| 11/27/2013 6:00:00 PM

La apuesta hondureña

El nuevo presidente tendrá que echar mano de una carismática imagen para adelantar transformaciones en uno de los países más pobres de la región.

Con la promesa de devolverle la tranquilidad al país y reactivar la economía, el candidato del Partido Nacional, Juan Orlando Hernández. acaba de proclamarse presidente de Honduras.

Al cierre de esta edición, el virtual nuevo presidente era Hernández, un carismático abogado de 45 años, con maestría en la Universidad de Nueva York en Albany, que se desempeñó como presidente del Congreso Nacional y sucederá a Porfirio Lobo. 

Pero hay quienes creen que para Hernández no es hora de cantar victoria. Primero, por las secuelas que dejan unas reñidas elecciones en las que disputó el primer cargo del Estado con Xiomara Castro, esposa del derrocado presidente hondureño Manuel Zelaya, y quien desconoció su triunfo, habló de fraude electoral y llamó a sus seguidores a protestar por el resultado. 

Tampoco podrá celebrar tranquilo por culpa de la gran atomización que registran los partidos políticos tras unas elecciones en las que se eligieron 128 diputados que integran el Congreso Nacional, y 298 alcaldes. 

Pero quizás los mayores desafíos de Hernández estén en los frentes económico y social. El nuevo mandatario tendrá que echar mano del carisma que acumuló a su paso por el Congreso para adelantar profundas reformas en uno de los países más pobres de la región. 

Los pronósticos de crecimiento que acaba de divulgar el Fondo Monetario Internacional no son halagüeños y apuntan a que Honduras tendrá un aumento en su economía de apenas 2,8% para 2014, cuando su déficit fiscal alcanzará 6,2% del PIB y su deuda pública llegará a 44,4%. Estas no son buenas noticias en un país de 8,5 millones de habitantes, que tiene 71% de la población en situación de pobreza y 50% en pobreza extrema. Según cifras de Naciones Unidas, después de Haití, Honduras es el segundo país de América Latina con más pobres.

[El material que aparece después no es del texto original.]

-- ==== Sys2Proof/Laws/Exec.lean ====
section
/-!
SUPPORT. The dispatch, arm by arm: `exec` on a command is its meaning, so that no proof unfolds the whole dispatch.
-/

namespace Sys2Proof.Machine
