-- ==== Sys2Proof/Laws/State.lean ====
section
/-!
SUPPORT. One lemma per field of State and per update of it, true by computation, and what an update reads back.
-/

namespace Sys2Proof.Machine

/-! ### `modSeq` -/

@[simp] theorem modSeq_boot (s : State) (n : VeId) (f : Core → Core) : (modSeq s n f).boot = s.boot := rfl
@[simp] theorem modSeq_eng (s : State) (n : VeId) (f : Core → Core) : (modSeq s n f).eng = s.eng := rfl
@[simp] theorem modSeq_sv (s : State) (n : VeId) (f : Core → Core) : (modSeq s n f).sv = s.sv := rfl
@[simp] theorem modSeq_ls (s : State) (n : VeId) (f : Core → Core) : (modSeq s n f).ls = s.ls := rfl
@[simp] theorem modSeq_mem (s : State) (n : VeId) (f : Core → Core) : (modSeq s n f).mem = s.mem := rfl
@[simp] theorem modSeq_stk (s : State) (n : VeId) (f : Core → Core) : (modSeq s n f).stk = s.stk := rfl
@[simp] theorem modSeq_banks (s : State) (n : VeId) (f : Core → Core) : (modSeq s n f).banks = s.banks := rfl
@[simp] theorem modSeq_ceTotal (s : State) (n : VeId) (f : Core → Core) : (modSeq s n f).ceTotal = s.ceTotal := rfl
@[simp] theorem modSeq_ueTotal (s : State) (n : VeId) (f : Core → Core) : (modSeq s n f).ueTotal = s.ueTotal := rfl
@[simp] theorem modSeq_wideGib (s : State) (n : VeId) (f : Core → Core) : (modSeq s n f).wideGib = s.wideGib := rfl
@[simp] theorem modSeq_scrubHours (s : State) (n : VeId) (f : Core → Core) : (modSeq s n f).scrubHours = s.scrubHours := rfl
@[simp] theorem modSeq_pcUeLimit (s : State) (n : VeId) (f : Core → Core) : (modSeq s n f).pcUeLimit = s.pcUeLimit := rfl
@[simp] theorem modSeq_bankUeLimit (s : State) (n : VeId) (f : Core → Core) : (modSeq s n f).bankUeLimit = s.bankUeLimit := rfl
@[simp] theorem modSeq_atomicOps (s : State) (n : VeId) (f : Core → Core) : (modSeq s n f).atomicOps = s.atomicOps := rfl
@[simp] theorem modSeq_fab (s : State) (n : VeId) (f : Core → Core) : (modSeq s n f).fab = s.fab := rfl
@[simp] theorem modSeq_parts (s : State) (n : VeId) (f : Core → Core) : (modSeq s n f).parts = s.parts := rfl
@[simp] theorem modSeq_ports (s : State) (n : VeId) (f : Core → Core) : (modSeq s n f).ports = s.ports := rfl
@[simp] theorem modSeq_dict (s : State) (n : VeId) (f : Core → Core) : (modSeq s n f).dict = s.dict := rfl
@[simp] theorem modSeq_i3c (s : State) (n : VeId) (f : Core → Core) : (modSeq s n f).i3c = s.i3c := rfl
@[simp] theorem modSeq_ev (s : State) (n : VeId) (f : Core → Core) : (modSeq s n f).ev = s.ev := rfl
@[simp] theorem modSeq_clusters (s : State) (n : VeId) (f : Core → Core) : (modSeq s n f).clusters = s.clusters := rfl
@[simp] theorem modSeq_pw (s : State) (n : VeId) (f : Core → Core) : (modSeq s n f).pw = s.pw := rfl
@[simp] theorem modSeq_crc (s : State) (n : VeId) (f : Core → Core) : (modSeq s n f).crc = s.crc := rfl
@[simp] theorem modSeq_twin (s : State) (n : VeId) (f : Core → Core) : (modSeq s n f).twin = s.twin := rfl
@[simp] theorem modSeq_fz (s : State) (n : VeId) (f : Core → Core) : (modSeq s n f).fz = s.fz := rfl
@[simp] theorem modSeq_dieFenced (s : State) (n : VeId) (f : Core → Core) : (modSeq s n f).dieFenced = s.dieFenced := rfl
@[simp] theorem modSeq_outs (s : State) (n : VeId) (f : Core → Core) : (modSeq s n f).outs = s.outs := rfl
@[simp] theorem modSeq_free (s : State) (n : VeId) (f : Core → Core) : (modSeq s n f).free = s.free := rfl
@[simp] theorem modSeq_pending (s : State) (n : VeId) (f : Core → Core) : (modSeq s n f).pending = s.pending := rfl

En el frente social los indicadores no son menos preocupantes. San Pedro Sula, la segunda ciudad en importancia, tiene el poco honroso récord mundial en materia de homicidios: 173 muertes violentas por cada 100.000 habitantes. La violencia generada por las pandillas –o ‘maras’– ha generado un clima de intranquilidad en la población. El narcotráfico también ha hecho su parte con las continuas masacres que se cometen en territorio hondureño.

Según El Nuevo Herald, el Departamento de Estado de los Estados Unidos estima que 80% de la cocaína que llega desde Suramérica pasa por Honduras, donde operan no menos de 200 pistas clandestinas. 

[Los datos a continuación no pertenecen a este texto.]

theorem stageWrite_first (hl : claimLost s g r = false) (hp : pendingOf s g = none) (hf : grpFenced s g = false) (u : Nat)
    (hc : s.dict.claims.find? (fun c => c.grp == g) = none) : stageWrite s r g u v = ({ s with dict := { s.dict with
      claims := s.dict.claims ++ [{ grp := g, by' := r, shadow := staged u v (members s g), at' := timeNow s }] } }, .done) := by
  simp only [stageWrite, hl, hp, hf, hc, Option.isSome_none, Bool.false_eq_true, if_false]
  rfl

theorem stageWrite_other (hl : claimLost s g r = false) (hp : pendingOf s g = none) (hf : grpFenced s g = false) (u : Nat) {x : Claim}
    (hc : s.dict.claims.find? (fun c => c.grp == g) = some x) (hr : x.by' ≠ r) : stageWrite s r g u v = (s, .refused 0x0010) := by
  simp only [stageWrite, hl, hp, hf, hc, Option.isSome_none, Bool.false_eq_true, if_false]
  exact if_pos hr

theorem stageWrite_again (hl : claimLost s g r = false) (hp : pendingOf s g = none) (hf : grpFenced s g = false) (u : Nat) {x : Claim}
    (hc : s.dict.claims.find? (fun c => c.grp == g) = some x) (hr : x.by' = r) : stageWrite s r g u v = ({ s with dict := { s.dict with
      claims := s.dict.claims.map fun c => if c.grp = g then { c with shadow := staged u v c.shadow, at' := timeNow s } else c } }, .done) := by
  simp only [stageWrite, hl, hp, hf, hc, Option.isSome_none, Bool.false_eq_true, if_false]
  exact if_neg (not_not_intro hr)

/-! #### The rules of COMMIT and DISCARD -/

theorem commitWrite_restart (hs : s.ls.state = 2) : commitWrite s r g v = (s, .refused 0x0008) := if_pos hs

theorem commitWrite_lost (hs : s.ls.state ≠ 2) (hl : claimLost s g r = true) : commitWrite s r g v = (hearLost s g r, .refused 0x0016) :=
  (if_neg hs).trans (if_pos hl)

theorem commitWrite_pending (hs : s.ls.state ≠ 2) (hl : claimLost s g r = false) (hp : pendingOf s g ≠ none) :
    commitWrite s r g v = (s, .refused 0x0011) := by
  have hsome : (pendingOf s g).isSome = true := Option.isSome_iff_ne_none.2 hp
  simp only [commitWrite, hs, hl, hsome, Bool.false_eq_true, if_false, if_true]

theorem commitWrite_unclaimed (hs : s.ls.state ≠ 2) (hl : claimLost s g r = false) (hp : pendingOf s g = none)
    (hc : s.dict.claims.find? (fun c => c.grp == g && c.by' == r) = none) : commitWrite s r g v = (s, .refused 0x0012) := by
  simp only [commitWrite, hs, hl, hp, hc, Option.isSome_none, Bool.false_eq_true, if_false]

/-- The commit that a COMMIT makes of a claim. -/
def commitOf (s : State) (r : Requester) (g : Grp) (tag : Nat) (c : Claim) : Pending :=
  { grp := g, by' := r, tag := BitVec.ofNat 32 tag, set := c.shadow, due := commitDue s g }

En medio del clima de inseguridad, el discurso de Hernández fue visto como la tabla de salvación, en buena medida por su propuesta de sacar el ejército a las calles para combatir a las pandillas y los carteles de la droga.

Aunque muchos esperan que se pase del discurso a los hechos, desvertebrar los poderosos aparatos criminales creados alrededor de negocios ilícitos no será fácil. El nuevo mandatario prometió catapultar al país por el sendero del desarrollo y de la paz social. Una apuesta ambiciosa y que muchos anhelan.